I thank you for your Communications. The Speculation contained in the Courier du Bas Rhin exhibits a Plan which if adopted must I think bring Matters to an Issue. I am much pleased with it, shall translate and insert it in one of the Papers,4 observing the Caution you gave me.

You ask me what are the Sentiments of People with respect to another Matter. I can assure you that the most judicious ascribe great Merit to the Minister. The 19th. of April5 has been considered in most of the Papers as a remarkable Era and as it may be a Satisfaction to find that his Labours are not unnoticed I have enclosed a Transcript from Willis Paper of Sept. 19th.6

My Countrymen have been strangely deluded with hopes of a speedy Peace. I have the pleasure to find my Sentiments have pretty nearly corresponded with the Accounts You have from Time to Time given upon this Subject. By expressing my Sentiments I have frequently subjected myself to Ridicule. But Time has convinced many. And it were to have been wished that the delusive Idea had never have influencd our public Bodies. This has prevented those stable Measures that would have ensured us Success and it has had no small Influence on our Finances. But such is the State of the greater part of Mankind that they must suffer, must feel the Scourge before they can see their Interest and pursue it.

We are now I trust emerging from our Stupidity and are adopting (in this Commonwealth) Measures for restoring the public Credit7 and (though at a late Day) if carried into Execution will open to us a brighter Scene. By Excises and sumptuary Laws a Revenue nearly sufficient for our Purpose may be raised. The General Court are now upon this Plan and I hear that they are almost unanimous in it.

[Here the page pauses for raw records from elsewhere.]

/-- State.reset holds the power-on values that the manual's tables give (R5, R31, R32, R59, R60, R86, R114, R134, R146, R163,
R177, R189), and keeps every law of the blocks that the statements after this one take as a premise or state of every step. -/
def Obligations.ResetHoldsThePowerOnValues : Prop :=
  (∀ c : Computer, State.reset.computer c =
    { label := [], guarded := false, takeClickSwallow := false, holdDrop := false, inputWake := .once, wakeOnFocus := false,
      wakeLine := false, pulseWidth := 200, activeHigh := false, maxAttempts := 3, timeout := 8000, keymap := none, w := 1,
      h := 1 }) ∧
  (∀ i : ScreenId, State.reset.screenRect i = none ∧ (State.reset.screenRec i).state = .unused ∧
    (State.reset.screenRec i).current = none ∧ (State.reset.screenRec i).waiting = none ∧
    (State.reset.screenRec i).lockView = false) ∧
  State.reset.screens.linkLimit = 2000 ∧ State.reset.powerOnMs = 500 ∧ State.reset.screens.startScene = none ∧
  (State.reset.pointer.place = none ∧ State.reset.pointer.focus = none ∧ State.reset.pointer.glideLock = false ∧
    (∀ c : Computer, State.reset.pointer.lastAbs[c] = (16384, 16384)) ∧ State.reset.pointer.t1 = 4 ∧
    State.reset.pointer.t2 = 12 ∧ State.reset.pointer.t3 = 24 ∧ State.reset.pointer.g0 = 16 ∧ State.reset.pointer.g1 = 24 ∧
    State.reset.pointer.g2 = 40 ∧ State.reset.pointer.g3 = 56 ∧ State.reset.pointer.barrier = 16) ∧
  (State.reset.keyboard.focus = 0 ∧ State.reset.keyboard.held = [] ∧ State.reset.keyboard.stuckLimit = 30) ∧
  (State.reset.matcher.leader = 71 ∧ State.reset.matcher.window = 1500 ∧ State.reset.matcher.state = .idle ∧
    State.reset.matcher.slot = none) ∧
  (∀ l : LineId, (State.reset.lineRec l).config =
    { mode := .off, activeLow := false, filter := 10, wake := false, report := false, source := .manual false, counts := 4 }) ∧
  (∀ c : Computer, (State.reset.port c).observed = .detached ∧ (State.reset.port c).permission = false ∧
    (State.reset.port c).queue = [] ∧ ((State.reset.port c).x, (State.reset.port c).y) = (16384, 16384) ∧
    State.reset.powerRec c =
      { state := .absent, attempt := 0, timer := none, method := none, pulse := none, armed := true, wakeHigh := true }) ∧
  (State.reset.desk.state = .active ∧ State.reset.desk.deadZone = 8 ∧ State.reset.desk.standbyAfter = 0 ∧
    State.reset.desk.offAfter = 0) ∧
  (∀ k : EventKind, State.reset.event k = { isPending := false, enabled := false, detail := none }) ∧
  State.reset.status.attention = false ∧ State.reset.link.assembly = .hunting ∧ State.reset.link.queue = [] ∧
  State.reset.profile.state = .loading ∧
  CanonicalMemory State.reset ∧ ReceiveQueueFits State.reset ∧ AssemblyAgrees State.reset ∧ AttentionFollows State.reset ∧
  ConditionsAgree State.reset ∧ HoldQueuesFit State.reset ∧ PortsAgree State.reset ∧ AwayQueuesEmpty State.reset ∧
  ScreensApart State.reset ∧ HeadsInside State.reset ∧ ScreensAgree State.reset ∧ PolicyKept State.reset ∧
  SceneUnsettled State.reset ∧ AccumulatorsFit State.reset ∧ BallisticsFit State.reset ∧ CoordinatesFit State.reset ∧
  PointerHome State.reset ∧ HeldSetFits State.reset ∧ HotkeysApart State.reset ∧ OutputsFollow State.reset ∧
  AttemptsAgree State.reset ∧ IdleTimerRuns State.reset ∧ KeysHome State.reset ∧ ButtonsHome State.reset ∧
  SwallowInside State.reset

/-- RESTART is answered OK and the soft reset is due once its reply has left. The soft reset clears each block's dynamic state and
keeps the configuration (R17, R30, R58, R85, R113, R133, R145, R176, R184, R197). Stated for a part with no record waiting and no
start scene, so that nothing else runs in the same command. The model's choices: a SOFT_RESET command takes effect in every state
and with every reply treated as sent (log entry 4), and the power states it leaves rest on the blocks acting in the order of
R197's list (log entry 21). -/
def Obligations.RestartThenSoftReset : Prop :=
  (∀ s : State, s.profile.state ≠ .loading →
    ∃ t, exec .restart s = .next t ∧
      t.link = { s.link with replies := s.link.replies ++ [replyTo 0x05 .ok []], resetDue := true } ∧
      t.out = [.reply (replyTo 0x05 .ok []).bytes] ∧ OnlyChanges [.link] s t) ∧
  ∀ s : State, s.link.queue = [] → s.screens.startScene = none →
    ∃ t, exec .softReset s = .next t ∧ t.now = s.now ∧ t.pending = s.pending ∧
      t.link = { s.link with replies := [], resetDue := false } ∧ t.layout = s.layout ∧
      (∀ v : InputId, t.channel v = if (s.channel v).running then
        { state := .lost, running := true, lastEdge := none, window := [], average := none, lostTimer := none } else s.channel v) ∧
      t.screens.inFlight = none ∧ t.screens.scenes = s.screens.scenes ∧ t.screens.linkLimit = s.screens.linkLimit ∧
      t.screens.powerValue = s.screens.powerValue ∧ t.screens.powerScale = s.screens.powerScale ∧
      (∀ i : ScreenId, (s.screenRec i).state = .unused → t.screenRec i = s.screenRec i) ∧
      (∀ i : ScreenId, (s.screenRec i).state ≠ .unused →
        (t.screenRec i).state = (if (s.screenRec i).current.isSome then .dark else .blank) ∧
        (t.screenRec i).current = (s.screenRec i).current ∧ (t.screenRec i).waiting = none ∧
        (t.screenRec i).linkTimer = none ∧ (t.screenRec i).powerTimer = none ∧ (t.screenRec i).lockView = false) ∧
      t.pointer.rx = 0 ∧ t.pointer.ry = 0 ∧ t.pointer.push = none ∧ t.pointer.glideLock = false ∧
      t.pointer.lastInterval = none ∧ t.pointer.buttons = s.pointer.buttons ∧ t.pointer.barrier = s.pointer.barrier ∧
      t.pointer.swallow = s.pointer.swallow ||| s.pointer.buttons ∧
      (t.pointer.t1, t.pointer.t2, t.pointer.t3) = (s.pointer.t1, s.pointer.t2, s.pointer.t3) ∧
      (t.pointer.g0, t.pointer.g1, t.pointer.g2, t.pointer.g3) = (s.pointer.g0, s.pointer.g1, s.pointer.g2, s.pointer.g3) ∧
      t.keyboard.focus = 0 ∧ t.keyboard.maps = s.keyboard.maps ∧ t.keyboard.stuckLimit = s.keyboard.stuckLimit ∧
      t.keyboard.lamps = s.keyboard.lamps ∧ t.keyboard.kbPort = s.keyboard.kbPort ∧ t.keyboard.ptrPort = s.keyboard.ptrPort ∧
      t.keyboard.held = s.keyboard.held.map (fun k => { k with suppressed := true, timer := none }) ∧
      t.matcher = { s.matcher with state := .idle, attempt := none, first := none, timer := none, slot := none } ∧
      (∀ l : LineId, (t.lineRec l).config = (s.lineRec l).config ∧ (t.lineRec l).filtered = (s.lineRec l).filtered ∧
        (t.lineRec l).timer = (s.lineRec l).timer ∧ (t.lineRec l).pin = (s.lineRec l).pin ∧
        ((s.lineRec l).config.mode = .input → (t.lineRec l).suppressed = ((s.lineRec l).filtered == some true)) ∧
        (∀ b, (s.lineRec l).config.mode = .output → (s.lineRec l).config.source = .manual b →
          (t.lineRec l).driven = some b)) ∧
      (∀ c : Computer, t.powerState c =
          (if s.powerState c = .waking ∨ s.powerState c = .unresponsive then .asleep else s.powerState c) ∧
        (t.powerRec c).pulse = none ∧
        (s.powerState c = .waking ∨ s.powerState c = .unresponsive →
          (t.powerRec c).attempt = 0 ∧ (t.powerRec c).timer = none ∧ (t.powerRec c).method = none ∧
          (t.powerRec c).armed = true) ∧
        (t.port c).observed = (s.port c).observed ∧ (t.port c).permission = (s.port c).permission) ∧
      t.desk = { s.desk with state := .active, idleStart := some s.now, window := none } ∧
      (∀ k : EventKind, (t.event k).enabled = (s.event k).enabled ∧
        (ConditionsAgree s → (t.event k).isPending = (decide (k = .profileDone) && s.profile.save.isSome))) ∧
      (s.profile.save = none → t.profile = s.profile) ∧
      (s.profile.save ≠ none → t.profile.state = .ready ∧ t.profile.save = none ∧ Raised (.profileDone .saveFailed) t)
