/-! ### setScreens -/

@[simp] theorem State.setScreens_now (x : ScreenController) (s : State) : (s.setScreens x).now = s.now := rfl
@[simp] theorem State.setScreens_link (x : ScreenController) (s : State) : (s.setScreens x).link = s.link := rfl
@[simp] theorem State.setScreens_status (x : ScreenController) (s : State) : (s.setScreens x).status = s.status := rfl
@[simp] theorem State.setScreens_profile (x : ScreenController) (s : State) : (s.setScreens x).profile = s.profile := rfl
@[simp] theorem State.setScreens_layout (x : ScreenController) (s : State) : (s.setScreens x).layout = s.layout := rfl
@[simp] theorem State.setScreens_sync (x : ScreenController) (s : State) : (s.setScreens x).sync = s.sync := rfl
@[simp] theorem State.setScreens_screens (x : ScreenController) (s : State) : (s.setScreens x).screens = x := rfl
@[simp] theorem State.setScreens_pointer (x : ScreenController) (s : State) : (s.setScreens x).pointer = s.pointer := rfl
@[simp] theorem State.setScreens_keyboard (x : ScreenController) (s : State) : (s.setScreens x).keyboard = s.keyboard := rfl
@[simp] theorem State.setScreens_matcher (x : ScreenController) (s : State) : (s.setScreens x).matcher = s.matcher := rfl
@[simp] theorem State.setScreens_lines (x : ScreenController) (s : State) : (s.setScreens x).lines = s.lines := rfl
@[simp] theorem State.setScreens_ports (x : ScreenController) (s : State) : (s.setScreens x).ports = s.ports := rfl
@[simp] theorem State.setScreens_power (x : ScreenController) (s : State) : (s.setScreens x).power = s.power := rfl
@[simp] theorem State.setScreens_desk (x : ScreenController) (s : State) : (s.setScreens x).desk = s.desk := rfl
@[simp] theorem State.setScreens_freeCount (x : ScreenController) (s : State) : (s.setScreens x).freeCount = s.freeCount := rfl
@[simp] theorem State.setScreens_out (x : ScreenController) (s : State) : (s.setScreens x).out = s.out := rfl
@[simp] theorem State.setScreens_pending (x : ScreenController) (s : State) : (s.setScreens x).pending = s.pending := rfl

This present Year I have not the honor to be of that Body. The Maneuvres of——8 (whose Profusion I never admired and in the List of whose Flatterers I never was enrolled) fortunately for me, succeeded at the last Election and gave me a Respite from public Business. I however was last Week called by the Joint Ballot of both Houses of Assembly to the Senate. The Unanimity of the Choice would have had the greatest Influence in determining me to accept, had my Family Circumstances favoured it. Sickness in my Family for some Months past and several of them being still in an infirm State induced me to decline accepting the Trust.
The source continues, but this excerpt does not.